Recorded data:
+++
theorem exec_sectorEraseDone_slot : exec .sectorEraseDone s =
    .next (if 0x10000 * (j.did + 1) < s.slotSize then s.sectorErased j
      else (s.sectorErased j).slotEnd { j with did := j.did + 1 } stOK slotErased) := by
  show execSectorEraseDone s = _
  simp only [execSectorEraseDone, hl, State.slotSectorDone, hj]
  rw [if_pos he]
  rfl

theorem exec_eraseTimeExceeded : exec .eraseTimeExceeded s = .next (s.slotEnd j stTimeout slotFailed) := by
  show execEraseTimeExceeded s = _
  simp [execEraseTimeExceeded, hl, hj, he]

end

theorem flashBytes_sectorErased (s : State) (j : SlotJob) (b : Nat) : (s.sectorErased j).flashBytes b 1 =
    if s.slotBase j.slot + 0x10000 * j.did ≤ b ∧ b < s.slotBase j.slot + 0x10000 * j.did + 0x10000 then [0xFF]
    else s.flashBytes b 1 := flashBytes_erase s _ _ b

/-! ### The programming of a slot -/

section
variable (s : State) (j : SlotJob) (c : Cmd)

/-- The bytes of the next page of a SLOT_WRITE: how many, where they go, and what they are. -/
def pageLen : Nat := min 256 (c.p3 - j.did)
def State.pageAt : Nat := s.slotBase j.slot + c.p1 + j.did
def State.pageSource : List Nat := s.bytes .sram (c.p2 + j.did) (pageLen j c)

/-- The source of the page has been read, and its page is one of those programmed. -/
def State.pageRead : State := (s.readMem .sram (c.p2 + j.did) (pageLen j c)).1
def State.pageTaken : State := (s.pageRead j c).setFl fun f => { f with pages := s.pageAt j c / 256 :: f.pages }

/-- The page holds `t`'s flash, and the command goes on behind it. -/
def State.pageCounted (t : State) : State :=
  (t.bump FLASH.PROGRESS_BYTES (pageLen j c)).setFl fun f => { f with job := some { j with did := j.did + pageLen j c } }

/-- The page has been programmed. -/
def State.pageDone : State := ((s.pageTaken j c).flashProgram (s.pageAt j c) (s.pageSource j c)).pageCounted j c

/-- The flash holds at the page what a failed program left there. -/
def State.pageFailed (l : List (BitVec 8)) : State := (s.pageTaken j c).flashLeft (s.pageAt j c) ((l.map (·.toNat)).take (pageLen j c))

end

section
variable {s : State} {j : SlotJob} {c : Cmd} (hj : s.fl.job = some j) (he : j.erase = false) (hc : s.cmd? j.tag = some c)
include hj he hc

theorem exec_pageProgramDone_ecc (hb : (s.badWord .sram (c.p2 + j.did) (pageLen j c)).isSome = true) (l : Option (List (BitVec 8))) :
    exec (.pageProgramDone l) s = .next ((s.pageRead j c).slotEnd j stEcc slotWriting) := by
  unfold pageLen at hb
  show execPageProgramDone l s = _
  simp [execPageProgramDone, hj, he, hc, hb, State.pageRead, pageLen]

theorem exec_pageProgramDone_good (hb : s.badWord .sram (c.p2 + j.did) (pageLen j c) = none) :
    exec (.pageProgramDone none) s = .next (if j.did + pageLen j c < c.p3 then s.pageDone j c
      else (s.pageDone j c).slotEnd { j with did := j.did + pageLen j c } stOK slotWriting) := by
  unfold pageLen at hb
  show execPageProgramDone none s = _
  simp only [execPageProgramDone, hj, hc, hb, Option.isSome_none, Bool.false_eq_true, if_false]
  rw [if_neg (ne_true_of_eq_false he)]
  rfl

theorem exec_pageProgramDone_torn (hb : s.badWord .sram (c.p2 + j.did) (pageLen j c) = none) {l : List (BitVec 8)}
    (hl : (l.map (·.toNat)).take (pageLen j c) ≠ s.pageSource j c) :
    exec (.pageProgramDone (some l)) s = .next ((s.pageFailed j c l).slotEnd j stTorn slotFailed) := by
  unfold pageLen at hb
  show execPageProgramDone (some l) s = _
  simp only [execPageProgramDone, hj, hc, hb, Option.isSome_none, Bool.false_eq_true, if_false]
  rw [if_neg (ne_true_of_eq_false he)]
  exact if_neg fun h => hl (beq_iff_eq.mp h)

end

section
variable (s : State) (j : SlotJob) (c : Cmd)

theorem only_pageRead : Safety.only [CORE.ECC_CE_SRAM, CORE.ECC_UE_SRAM, CORE.ECC_LAST_ADDR, VEC.PENDING_PENDING] s (s.pageRead j c) :=
  only_mono (only_readMem s .sram _ _) (by simp [Ram.ceFld, Ram.ueFld])

theorem pageTaken_flash : (s.pageTaken j c).flash = s.flash := only_same (only_pageRead s j c) State.flash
+++
EXERCISE INSTRUCTIONS -
Each line with the word "pageFailed" in the records above belongs in the result; copy all of them.

EXPECTED OUTPUT -
def State.pageFailed (l : List (BitVec 8)) : State := (s.pageTaken j c).flashLeft (s.pageAt j c) ((l.map (·.toNat)).take (pageLen j c))
    exec (.pageProgramDone (some l)) s = .next ((s.pageFailed j c l).slotEnd j stTorn slotFailed) := by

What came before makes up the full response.